Sourdough, Marmite and Butter Bread Sauce
Take your bread sauce to the next level with Neil Rankin's inventive, delicious and rich recipe. This makes the perfect addition to any roast.
Introduction
This is not the traditional recipe where you spike the onion with the cloves and all that jazz. Never much saw the point of that myself. Also, I use sourdough, which has more flavour than straight white bread, and a small dollop of marmite to give a yeasty boost. And I always use more butter than normal because, well, who doesn't like butter?
Ingredients
1/2 | loaf of sourdough bread |
75g | unsalted butter |
vegetable oil, for frying | |
1 | onion, sliced |
1 | clove |
1 | bay leaf (break the leaf to release more flavour) |
3 | pinches nutmeg |
350ml | whole milk |
50ml | double cream |
1 tsp | Marmite (or more if you dig it) |
Maldon salt and black pepper |
Essential kit
You will need a blender or food processor.
Method
1. Set your oven to 100c. Cut the crusts off the sourdough and reserve, then cut the bread into cubes. Spread the cubes on a baking tray and dry them out a little in the oven, then pulse in a blender or food processor to make breadcrumbs. You can about 150g of breadcrumbs for this recipe.

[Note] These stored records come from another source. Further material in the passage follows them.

-- ==== Sys2Proof/Laws/State.lean ====
section
/-! SUPPORT. One lemma per field per update of `State`, so that no proof unfolds a record update. -/

namespace Sys2Proof.Machine

/-! ### `respond` -/

@[simp] theorem State.respond_tables (s : State) (a : Response) : (s.respond a).tables = s.tables := rfl
@[simp] theorem State.respond_c (s : State) (a : Response) : (s.respond a).c = s.c := rfl
@[simp] theorem State.respond_d (s : State) (a : Response) : (s.respond a).d = s.d := rfl
@[simp] theorem State.respond_l (s : State) (a : Response) : (s.respond a).l = s.l := rfl
@[simp] theorem State.respond_r (s : State) (a : Response) : (s.respond a).r = s.r := rfl
@[simp] theorem State.respond_pt (s : State) (a : Response) : (s.respond a).pt = s.pt := rfl
@[simp] theorem State.respond_key (s : State) (a : Response) : (s.respond a).key = s.key := rfl
@[simp] theorem State.respond_stage (s : State) (a : Response) : (s.respond a).stage = s.stage := rfl
@[simp] theorem State.respond_busy (s : State) (a : Response) : (s.respond a).busy = s.busy := rfl
@[simp] theorem State.respond_valid (s : State) (a : Response) : (s.respond a).valid = s.valid := rfl
@[simp] theorem State.respond_errMalformed (s : State) (a : Response) : (s.respond a).errMalformed = s.errMalformed := rfl
@[simp] theorem State.respond_errBusy (s : State) (a : Response) : (s.respond a).errBusy = s.errBusy := rfl
@[simp] theorem State.respond_errCmd (s : State) (a : Response) : (s.respond a).errCmd = s.errCmd := rfl
@[simp] theorem State.respond_fatal (s : State) (a : Response) : (s.respond a).fatal = s.fatal := rfl
@[simp] theorem State.respond_trace (s : State) (a : Response) : (s.respond a).trace = s.trace := rfl
@[simp] theorem State.respond_draws (s : State) (a : Response) : (s.respond a).draws = s.draws := rfl
@[simp] theorem State.respond_response (s : State) (a : Response) : (s.respond a).response = a := rfl
@[simp] theorem State.respond_program (s : State) (a : Response) : (s.respond a).program = s.program := rfl
@[simp] theorem State.respond_inReset (s : State) (a : Response) : (s.respond a).inReset = s.inReset := rfl
@[simp] theorem State.respond_sched (s : State) (a : Response) : (s.respond a).sched = s.sched := rfl

/-! ### `passTurn` -/

@[simp] theorem State.passTurn_tables (s : State) : (s.passTurn).tables = s.tables := rfl
@[simp] theorem State.passTurn_c (s : State) : (s.passTurn).c = s.c := rfl
@[simp] theorem State.passTurn_d (s : State) : (s.passTurn).d = s.d := rfl
@[simp] theorem State.passTurn_l (s : State) : (s.passTurn).l = s.l := rfl
@[simp] theorem State.passTurn_r (s : State) : (s.passTurn).r = s.r := rfl
@[simp] theorem State.passTurn_pt (s : State) : (s.passTurn).pt = s.pt := rfl
@[simp] theorem State.passTurn_key (s : State) : (s.passTurn).key = s.key := rfl
@[simp] theorem State.passTurn_stage (s : State) : (s.passTurn).stage = s.stage := rfl
@[simp] theorem State.passTurn_busy (s : State) : (s.passTurn).busy = s.busy := rfl
@[simp] theorem State.passTurn_valid (s : State) : (s.passTurn).valid = s.valid := rfl
@[simp] theorem State.passTurn_errMalformed (s : State) : (s.passTurn).errMalformed = s.errMalformed := rfl
@[simp] theorem State.passTurn_errBusy (s : State) : (s.passTurn).errBusy = s.errBusy := rfl
@[simp] theorem State.passTurn_errCmd (s : State) : (s.passTurn).errCmd = s.errCmd := rfl
@[simp] theorem State.passTurn_fatal (s : State) : (s.passTurn).fatal = s.fatal := rfl
@[simp] theorem State.passTurn_trace (s : State) : (s.passTurn).trace = s.trace := rfl
@[simp] theorem State.passTurn_draws (s : State) : (s.passTurn).draws = s.draws := rfl
@[simp] theorem State.passTurn_response (s : State) : (s.passTurn).response = s.response := rfl
@[simp] theorem State.passTurn_program (s : State) : (s.passTurn).program = s.program := rfl
@[simp] theorem State.passTurn_inReset (s : State) : (s.passTurn).inReset = s.inReset := rfl
@[simp] theorem State.passTurn_sched (s : State) : (s.passTurn).sched = s.sched.tail := rfl
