/-- A command moves `STAGE` only if it is an accepted `START` (R242). -/
theorem portWrite_commandEffect_of_stage_ne {code : BitVec 4} {s : State}
    (h : (s.portWrite (commandEffect code)).stage ≠ s.stage) :
    code = 4 ∧ StartAccepted s (s.portWrite (commandEffect code)) := by
  obtain ⟨_, hw⟩ | ⟨hf, hw⟩ := s.portWrite_cases (commandEffect code)
  · rw [hw] at h; exact absurd rfl h
  · rw [hw] at h ⊢
    simp only [State.respond_stage, commandEffect] at h ⊢
    split_ifs at h ⊢ with h0 h1 h2 h3 h4 h5
    · exact absurd rfl h
    · exact absurd (whenIdle_stage rfl) h
    · exact absurd (whenIdle_stage rfl) h
    · exact absurd (whenIdle_stage rfl) h
    · obtain ⟨hb, hp, hk, he⟩ := startEffect_of_stage_ne h
      exact ⟨h4, hf, hb, hp, hk, by rw [he]; rfl⟩
    · exact absurd rfl h
    · exact absurd rfl h

/-- A bus access moves `STAGE` only if it is a word write of code 4 to `CTRL` (R91, R235). -/
theorem exec_decodeHbus_of_stage_ne {a : BusAccess} {s t : State}
    (h : exec (decodeHbus a) s = .next t) (hne : t.stage ≠ s.stage) :
    ∃ data, a = ⟨0x004, 4, .write data⟩ ∧ commandCode data = 4 ∧ StartAccepted s t := by
  obtain ⟨off, size, kind⟩ := a
  unfold decodeHbus at h
  split at h
  · obtain rfl := Host.Outcome.next.inj h
    exact absurd rfl hne
  next hmis =>
  split at h
  · obtain rfl := Host.Outcome.next.inj h
    exact absurd rfl hne
  cases kind with
  | read =>
    simp only [exec, execRd] at h
    split at h
    · obtain rfl := Host.Outcome.next.inj h
      exact absurd (State.noteRead_stage s off) hne
    · obtain rfl := Host.Outcome.next.inj h
      exact absurd rfl hne
  | write data =>
    simp only at h
    split_ifs at h with hctrl
    · obtain rfl := Host.Outcome.next.inj h
      obtain ⟨hcode, hs⟩ := portWrite_commandEffect_of_stage_ne hne
      have hsize : size = 4 := by simpa using (not_or.1 hmis).1
      exact ⟨data, by rw [hctrl, hsize], hcode, hs⟩
    · obtain rfl := Host.Outcome.next.inj h
      exact absurd (portWrite_charInEffect_stage _ _ s) hne
    · obtain rfl := Host.Outcome.next.inj h
      exact absurd (portWrite_charInEffect_stage _ _ s) hne
    · obtain rfl := Host.Outcome.next.inj h
      exact absurd rfl hne

/-- The host moves `STAGE` only by a word write of code 4 to `CTRL`. -/
theorem hostOperation_of_stage_ne {s t : State} (h : s.hostOperation exec = .next t)
    (hne : t.stage ≠ s.stage) :
    ∃ data ops, s.program = .access ⟨0x004, 4, .write data⟩ :: ops ∧ commandCode data = 4 ∧
      StartAccepted s.passOp t := by
  cases hp : s.program with
  | nil =>
    rw [State.hostOperation_nil hp] at h
    obtain rfl := Host.Outcome.next.inj h
    exact absurd rfl hne
  | cons op ops =>
    cases op with
    | access a =>
      rw [State.hostOperation_access hp] at h
      obtain ⟨data, rfl, hcode, hs⟩ := exec_decodeHbus_of_stage_ne h hne
      exact ⟨data, ops, rfl, hcode, hs⟩
    | poll off mask val =>
      obtain ⟨u, hu, _⟩ := exec_decodeHbus ⟨off, 4, .read⟩ s
      rw [State.hostOperation_poll hp hu] at h
      have hstage : t.stage = u.stage := by
        rw [← Host.Outcome.next.inj h]; split <;> rfl
      obtain ⟨data, ha, _⟩ := exec_decodeHbus_of_stage_ne hu (hstage ▸ hne)
      simp at ha
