-- ==== Sys2Proof/Machine/Step.lean ====
section
/-! DEFINITION. step: take the oldest waiting transaction and serve it (10_state.md R41; 20_memory.md R68; log 6). -/

namespace Sys2Proof.Machine

/-- One step: the oldest transaction in `pending` is taken and served; with nothing waiting the block stays as it is. -/
def step (s : State) : Host.Outcome State Fault Refusal :=
  match s.pending with
  | [] => .next s
  | t :: _ => serve t s.drop

/-- `s` with the command of an opcode-table word presented on the command port, to be served by the very next step (log 13). -/
def State.withFetchWord (s : State) (nbits w : Nat) : State := s.presentCommand (tableWord nbits w)

end Sys2Proof.Machine
end

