/-! ### The five forms of a line -/

/-- The text of a command is a line of two or of three words, which `parseWords` reads as that command. -/
theorem parseLine_driverText (i : Instr) : parseLine (driverText i) = some i := by
  cases i with
  | access p => exact (parseLine_two "access".toList p (by decide)).trans (by simp [parseWords, readNumber_decimal])
  | rank0 p => exact (parseLine_three "rank".toList '0' p (by decide) (by decide)).trans (by simp [parseWords, readNumber_decimal])
  | rank1 p => exact (parseLine_three "rank".toList '1' p (by decide) (by decide)).trans (by simp [parseWords, readNumber_decimal])
  | select0 k => exact (parseLine_three "select".toList '0' k (by decide) (by decide)).trans (by simp [parseWords, readNumber_decimal])
  | select1 k => exact (parseLine_three "select".toList '1' k (by decide) (by decide)).trans (by simp [parseWords, readNumber_decimal])

/-- Settles O4: a line assembles to the encoding of the command it reads back as, whose number is the opcode bits above the operand. -/
theorem driverTextAssembles : Obligations.DriverTextAssembles := by
  unfold Obligations.DriverTextAssembles
  constructor
  · intro i
    have hparse := parseLine_driverText i
    exact ⟨hparse, by rw [assemble, hparse, Option.map_some]⟩
  · intro p
    exact ⟨encode_toNat (.access p), encode_toNat (.rank0 p), encode_toNat (.rank1 p), encode_toNat (.select0 p),
      encode_toNat (.select1 p)⟩

end Sys2Proof.Machine
end

section
/-! The metadata entry (10_state.md R27; 40_access.md R103 to R105): its fields and its two words determine each other. -/

namespace Sys2Proof.Machine

/-! ### The fields as numbers -/

theorem toNat_fieldR (m1 : Word) : (fieldR m1).toNat = m1.toNat / 2 ^ 20 := by
  rw [fieldR, BitVec.toNat_ushiftRight, Nat.shiftRight_eq_div_pow]

/-- A 12-bit field that lies inside one word. -/
theorem toNat_shift_and_fff (m : Word) (k : Nat) : ((m >>> k) &&& 0xFFF#64).toNat = m.toNat / 2 ^ k % 2 ^ 12 := by
  rw [BitVec.toNat_and, BitVec.toNat_ushiftRight, Nat.shiftRight_eq_div_pow]
  exact Nat.and_two_pow_sub_one_eq_mod _ 12

theorem toNat_fieldB_zero (m1 m2 : Word) : (fieldB m1 m2 0).toNat = m1.toNat / 2 ^ 8 % 2 ^ 12 := toNat_shift_and_fff m1 8

/-- The field that straddles the two words: its high 8 bits end `m1`, its low 4 bits begin `m2` (R104). -/
theorem toNat_fieldB_one (m1 m2 : Word) : (fieldB m1 m2 1).toNat = m1.toNat % 2 ^ 8 * 16 + m2.toNat / 2 ^ 60 := by
  have hlow : m2.toNat / 2 ^ 60 < 2 ^ 4 := by omega
  have hhigh : (m1 &&& 0xFF#64).toNat = m1.toNat % 2 ^ 8 := Nat.and_two_pow_sub_one_eq_mod _ 8
  have hshift : ((m1 &&& 0xFF#64) <<< 4).toNat = (m1.toNat % 2 ^ 8) <<< 4 := by
    rw [BitVec.toNat_shiftLeft, hhigh, Nat.shiftLeft_eq]
    omega
  rw [fieldB, BitVec.toNat_or, hshift, BitVec.toNat_ushiftRight, Nat.shiftRight_eq_div_pow,
    ← Nat.shiftLeft_add_eq_or_of_lt hlow, Nat.shiftLeft_eq]

theorem toNat_fieldB_add_two (m1 m2 : Word) (k : Nat) : (fieldB m1 m2 (k + 2)).toNat = m2.toNat / 2 ^ (12 * k) % 2 ^ 12 :=
  toNat_shift_and_fff m2 (12 * k)

theorem toNat_fieldR_lt (m1 : Word) : (fieldR m1).toNat < 2 ^ 44 := by
  rw [toNat_fieldR]
  omega

theorem toNat_fieldB_lt (m1 m2 : Word) (k : Nat) : (fieldB m1 m2 k).toNat < 2 ^ 12 := by
  match k with
  | 0 =>
    rw [toNat_fieldB_zero]
    exact Nat.mod_lt _ (by decide)
  | 1 =>
    rw [toNat_fieldB_one]
    omega
  | k + 2 =>
    rw [toNat_fieldB_add_two]
    exact Nat.mod_lt _ (by decide)

/-! ### From the fields to the words and back -/

section
variable (r : Nat) (b : Nat → Nat) (hr : r < 2 ^ 44) (hb : ∀ k < 7, b k < 2 ^ 12)
include hb

include hr in
/-- Fields within their widths do not overlap in the first word. -/
theorem toNat_entryM1 : (entryM1 r b).toNat = r * 2 ^ 20 + b 0 * 2 ^ 8 + b 1 / 16 := by
  have h0 := hb 0 (by decide)
  have h1 := hb 1 (by decide)
  rw [entryM1, BitVec.toNat_ofNat]
  omega

/-- Nor do they in the second. -/
theorem toNat_entryM2 :
    (entryM2 b).toNat = b 1 % 16 * 2 ^ 60 + b 6 * 2 ^ 48 + b 5 * 2 ^ 36 + b 4 * 2 ^ 24 + b 3 * 2 ^ 12 + b 2 := by
  have h2 := hb 2 (by decide)
  have h3 := hb 3 (by decide)
  have h4 := hb 4 (by decide)
  have h5 := hb 5 (by decide)
  have h6 := hb 6 (by decide)
  rw [entryM2, BitVec.toNat_ofNat]
  omega

include hr

theorem toNat_fieldR_entry : (fieldR (entryM1 r b)).toNat = r := by
  have h0 := hb 0 (by decide)
  have h1 := hb 1 (by decide)
  rw [toNat_fieldR, toNat_entryM1 r b hr hb]
  omega

theorem toNat_fieldB_entry (k : Nat) (hk : k < 7) : (fieldB (entryM1 r b) (entryM2 b) k).toNat = b k := by
  have h0 := hb 0 (by decide)
  have h1 := hb 1 (by decide)
  have h2 := hb 2 (by decide)
  have h3 := hb 3 (by decide)
  have h4 := hb 4 (by decide)
  have h5 := hb 5 (by decide)
  have h6 := hb 6 (by decide)
  match k, hk with
  | 0, _ =>
    rw [toNat_fieldB_zero, toNat_entryM1 r b hr hb]
    omega
  | 1, _ =>
    rw [toNat_fieldB_one, toNat_entryM1 r b hr hb, toNat_entryM2 b hb]
    omega
  | k + 2, hk =>
    have hk5 : k < 5 := by omega
    rw [toNat_fieldB_add_two, toNat_entryM2 b hb]
    interval_cases k <;> simp only [Nat.reduceAdd, Nat.reduceMul] <;> omega

end

theorem entryM1_fields (m1 m2 : Word) : entryM1 (fieldR m1).toNat (fun k => (fieldB m1 m2 k).toNat) = m1 := by
  apply BitVec.eq_of_toNat_eq
  rw [toNat_entryM1 _ _ (toNat_fieldR_lt m1) (fun k _ => toNat_fieldB_lt m1 m2 k), toNat_fieldR, toNat_fieldB_zero, toNat_fieldB_one]
  omega

theorem entryM2_fields (m1 m2 : Word) : entryM2 (fun k => (fieldB m1 m2 k).toNat) = m2 := by
  apply BitVec.eq_of_toNat_eq
  rw [toNat_entryM2 _ (fun k _ => toNat_fieldB_lt m1 m2 k)]
  simp only [toNat_fieldB_one, toNat_fieldB_add_two]
  omega

/-- Settles O34: the fields of an encoded tuple are the tuple, and the encoding of a pair's fields is the pair. -/
theorem entryEncodingIsABijection : Obligations.EntryEncodingIsABijection := by
  unfold Obligations.EntryEncodingIsABijection
  constructor
  · exact fun r b hr hb => ⟨toNat_fieldR_entry r b hr hb, toNat_fieldB_entry r b hr hb⟩
  · exact fun m1 m2 => ⟨toNat_fieldR_lt m1, fun k _ => toNat_fieldB_lt m1 m2 k, entryM1_fields m1 m2, entryM2_fields m1 m2⟩
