/-- O38. R232 and R233: DT changes only by Fx15 and by the tick of a FRAME. -/
def Obligations.DelayTimerMoves : Prop :=
  ∀ (s : State) (x : Reg),
    decodeWord ironchip (0xF#4 ++ (BitVec.ofNat 4 x.val ++ 0x07#8) : Word) = some (.ldVDT x) ∧
    decodeWord ironchip (0xF#4 ++ (BitVec.ofNat 4 x.val ++ 0x15#8) : Word) = some (.ldDTV x) ∧
    exec (.ldVDT x) s = .next { s with V := s.V.set x s.DT, PC := s.PC + 2 } ∧
    exec (.ldDTV x) s = .next { s with DT := s.V[x], PC := s.PC + 2 } ∧
    (∀ (i : Instr) (t : State), exec i s = .next t → (∀ z, i ≠ .ldDTV z) → t.DT = s.DT) ∧
    (tick { s with DT := s.V[x], PC := s.PC + 2 }).DT.toNat = s.V[x].toNat - 1

/-- O39. R234 and R32. The last clause at RND holds because the model draws by the count alone: that two states with the same count draw the same byte is the model's form of the free value (logs 2 and 3), no claim about the hardware. -/
def Obligations.SoundTimerIsWrittenAndNeverRead : Prop :=
  ∀ (s : State) (x : Reg),
    decodeWord ironchip (0xF#4 ++ (BitVec.ofNat 4 x.val ++ 0x18#8) : Word) = some (.ldSTV x) ∧
    exec (.ldSTV x) s = .next { s with ST := s.V[x], PC := s.PC + 2 } ∧
    (State.buzzer { s with ST := s.V[x], PC := s.PC + 2 } = true ↔ s.V[x] ≠ 0) ∧
    (s.V[x] = 1 → (tick { s with ST := s.V[x], PC := s.PC + 2 }).buzzer = false) ∧
    ∀ (i : Instr) (w : Byte),
      (∀ t : State, exec i s = .next t →
        ∃ u : State, exec i { s with ST := w } = .next u ∧ u = { t with ST := u.ST } ∧ (u.ST = w ∨ u.ST = t.ST)) ∧
      (∀ e : Fault, exec i s = .fault e → exec i { s with ST := w } = .fault e)

/-- O40. R236. -/
def Obligations.KeyWaitRepeatsOrTakesTheLowestKey : Prop :=
  ∀ (s : State) (x : Reg),
    decodeWord ironchip (0xF#4 ++ (BitVec.ofNat 4 x.val ++ 0x0A#8) : Word) = some (.ldVK x) ∧
    ((∀ k : Fin 16, s.K[k] = false) → exec (.ldVK x) s = .next s) ∧
    (∀ k : Fin 16, s.K[k] = true → (∀ j : Fin 16, j < k → s.K[j] = false) →
      exec (.ldVK x) s = .next { s with V := s.V.set x (BitVec.ofNat 8 k.val), PC := s.PC + 2 })

/-- O41. The writes column of R24. -/
def Obligations.RegistersOutsideTheWriterTableAreKept : Prop :=
  ∀ (i : Instr) (s t : State) (r : Reg), exec i s = .next t → ¬ MayWriteReg i r → t.V[r] = s.V[r]

/-- O42. R51's table of accesses; the address is the one the meanings use; a store that would pass 0xFFF does not complete (D8, log 13). -/
def Obligations.MemoryIsWrittenOnlyByBcdAndBulkStore : Prop :=
  ∀ (i : Instr) (s t : State) (b : Nat), exec i s = .next t →
    (∀ x : Reg, i = .ldBV x → ∀ a : Nat, a = dataAddr s 0 → b < a ∨ a + 3 ≤ b) →
    (∀ x : Reg, i = .ldMV x → ∀ a : Nat, a = dataAddr s 0 → b < a ∨ a + (x.val + 1) ≤ b) →
    t.M.read b = s.M.read b

/-- O43. R106; the two timers are moved by their own instructions alone. -/
def Obligations.StepsKeepKeysTimersAndUnnamedSlots : Prop :=
  (∀ s t : State, step s = .next t → ∃ i : Instr, exec i s = .next t) ∧
  ∀ (i : Instr) (s t : State), exec i s = .next t →
    t.K = s.K ∧
    (t.DT = s.DT ∨ ∃ x, i = .ldDTV x ∧ t.DT = s.V[x]) ∧
    (t.ST = s.ST ∨ ∃ x, i = .ldSTV x ∧ t.ST = s.V[x]) ∧
    (∀ j : Fin 16, t.S[j] = s.S[j] ∨ ∃ nnn, i = .call nnn ∧ j.val = s.SP.val + 1 ∧ t.S[j] = s.PC)

/-- O44. The writers R29, R30 and R35 name; that Fx55 and Fx65 leave I as it was is the spec's decision D16, which R193 carries (log 18); rndTaken is the model's own field (log 3). -/
def Obligations.IndexStackPointerAndScreenWriters : Prop :=
  ∀ (i : Instr) (s t : State), exec i s = .next t →
    (t.I = s.I ∨ (∃ nnn, i = .ldI nnn) ∨ (∃ x, i = .addIV x) ∨ ∃ x, i = .ldFV x) ∧
    (t.SP = s.SP ∨ (∃ nnn, i = .call nnn) ∨ i = .ret) ∧
    (t.FB = s.FB ∨ i = .cls ∨ ∃ x y n, i = .drw x y n) ∧
    (t.rndTaken = s.rndTaken ∨ ∃ x kk, i = .rnd x kk)

/-- O45. R26; the unmasked sum of JP V0 is the spec's decision D27, the transfers to targets below 2 its D26 (logs 24 and 23). -/
def Obligations.ProgramCounterAfterEachInstruction : Prop :=
  ∀ (i : Instr) (s t : State), exec i s = .next t → t.PC =
    match i with
    | .jp nnn => BitVec.ofNat 16 nnn.toNat
    | .call nnn => BitVec.ofNat 16 nnn.toNat
    | .jpV0 nnn => BitVec.ofNat 16 (nnn.toNat + s.V[(0 : Fin 16)].toNat)
    | .ret => s.S[s.SP] + 2
    | .seVB x kk => if s.V[x] = kk then s.PC + 4 else s.PC + 2
    | .sneVB x kk => if s.V[x] ≠ kk then s.PC + 4 else s.PC + 2
    | .seVV x y => if s.V[x] = s.V[y] then s.PC + 4 else s.PC + 2
    | .sneVV x y => if s.V[x] ≠ s.V[y] then s.PC + 4 else s.PC + 2
    | .skp x => if ∃ k : Fin 16, k.val = s.V[x].toNat ∧ s.K[k] = true then s.PC + 4 else s.PC + 2
    | .sknp x => if ∃ k : Fin 16, k.val = s.V[x].toNat ∧ s.K[k] = true then s.PC + 2 else s.PC + 4
    | .ldVK _ => if ∀ k : Fin 16, s.K[k] = false then s.PC else s.PC + 2
    | _ => s.PC + 2

/-- O46. The zeros of reset are the spec's decision D3 (log 1); the canonical form is the model's own (log 4). -/
def Obligations.ResetSatisfiesTheInvariant : Prop :=
  Inv State.reset

/-- O47. R104's bound on targets, R28, and the canonical form of memory, which is the model's own (log 4). The bound 0x10FE rests on the unmasked Bnnn (D27, log 24), that of the slots on the fetch bound (D6, log 11). -/
def Obligations.StepKeepsTheInvariant : Prop :=
  ∀ s t : State, Inv s → step s = .next t → Inv t

/-- O48. The debug setters' checks (R133, decision D22, log 22) are what keeps PC and the slots in range here; the canonical form and the bounds are as in O47 (logs 4, 11, 24). -/
def Obligations.EveryCommandKeepsTheInvariant : Prop :=
  ∀ (c : Command) (s t : State) (r : Result), Inv s → command c s = .done t r → Inv t

/-- O49. Runs load programs through LOAD_ROM, so this ranges over every program. Reset's zero slots are decision D3 (log 1); the invariant is the model's (logs 4, 22, 24). -/
def Obligations.ReachableStatesSatisfyTheInvariant : Prop :=
  ∀ (cs : List Command) (s : State), runCommands cs State.reset = some s → Inv s

/-- O50. R121 over runs of steps, with the tick of R120 (DT - 1 on naturals is 0 at 0). That any n is allowed is the spec's decision D25 (log 36), that the failing step itself changes nothing its D12 (log 17). -/
def Obligations.FrameTicksOnceAndRunsUpToNSteps : Prop :=
  ∀ (n : Nat) (s t : State),
    (frame n s = .ok t ↔ ∃ ws : List Word,
      StepsTo ws { s with DT := BitVec.ofNat 8 (s.DT.toNat - 1), ST := BitVec.ofNat 8 (s.ST.toNat - 1) } t ∧
      ws.length ≤ n ∧ (∀ w ∈ ws.dropLast, w &&& 0xF000 ≠ 0xD000) ∧
      (ws.length = n ∨ ∃ w, ws.getLast? = some w ∧ w &&& 0xF000 = 0xD000)) ∧
    (∀ e : Fault, frame n s = .err e t ↔ ∃ ws : List Word,
      StepsTo ws { s with DT := BitVec.ofNat 8 (s.DT.toNat - 1), ST := BitVec.ofNat 8 (s.ST.toNat - 1) } t ∧
      ws.length < n ∧ (∀ w ∈ ws, w &&& 0xF000 ≠ 0xD000) ∧ stepResult t = .err e)

/-- O51. R122. -/
def Obligations.BlockedKeyWaitUsesTheWholeFrame : Prop :=
  ∀ (s : State) (x : Reg) (n : Nat) (op : Word), s.PC.toNat ≤ 0xFFE →
    op = (0xF#4 ++ (BitVec.ofNat 4 x.val ++ 0x0A#8) : Word) →
    (s.M.read s.PC.toNat ++ s.M.read (s.PC.toNat + 1) : Word) = op → (∀ k : Fin 16, s.K[k] = false) →
    stepResult s = .ok op s ∧ StepsTo (List.replicate n op) (tick s) (tick s) ∧ frame n s = .ok (tick s)

/-- O52. R128 (decision D32; log 32). -/
def Obligations.LoadRomCopiesAndKeepsTheRest : Prop :=
  ∀ (s : State) (b : List Byte),
    (b.length ≤ 0xE00 → ∃ t : State, command (.loadRom b) s = .done t .ok ∧ t = { s with M := t.M } ∧
      (∀ (i : Nat) (h : i < b.length), t.M.read (0x200 + i) = b[i]) ∧
      (∀ a : Nat, a < 0x200 ∨ 0x200 + b.length ≤ a → t.M.read a = s.M.read a)) ∧
    (b.length > 0xE00 → command (.loadRom b) s = .done s (.err (.romTooBig b.length)))

/-- O53. R130 and R258; the refusal is the spec's decision D21 (log 21). -/
def Obligations.KeyEventsSetOneKey : Prop :=
  ∀ (s : State) (k : Nat),
    (∀ h : k < 16, command (.keyDown k) s = .done { s with K := s.K.set k true h } .nothing ∧
      command (.keyUp k) s = .done { s with K := s.K.set k false h } .nothing) ∧
    (k > 15 → command (.keyDown k) s = .refused (.keyOutsideContract k) ∧
      command (.keyUp k) s = .refused (.keyOutsideContract k))

/-- O54. R133 and R134 (decisions D22 and D23; log 22). -/
def Obligations.DebugSetWritesExactlyItsField : Prop :=
  ∀ (w : DbgWrite) (s t : State), dbgSet w s = .ok t →
    dbgGet w.field t = .ok w.value ∧ ∀ f : DbgField, f ≠ w.field → dbgGet f t = dbgGet f s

2. Heat 25g of the butter with a little oil in a saucepan and add your onions with a tiny pinch of salt. Sweat for a few minutes until the onion starts to develop a gentle colour, then add the clove, bay leaf and nutmeg. Let the spices cook out a little until you get a nice aroma filling the room. Add your bread crusts (they're full of flavour) and then the milk. Bring to the boil. Remove from the heat, cover and leave to infuse for 1-2 hours (or 30 minutes if you're impatient).
3. Strain the milk and get it back on the heat. Stir in the breadcrumbs and cook on a low heat until they swell and the sauce thickens. Cube up the rest of your butter and add very slowly, one cube at a time, until you have incorporated every last bit, stirring as you go.
4. Finish with the cream, Marmite and a seasoning of salt and pepper. Serve almost immediately.
Burnt bread sauce: Cut the load into thick slices (leave the crusts on if you like, they add extra flavour) and toast until the bread is slightly burnt but with still some bounce to it. Blitz it up into breadcrumbs, then continue with the recipe as above.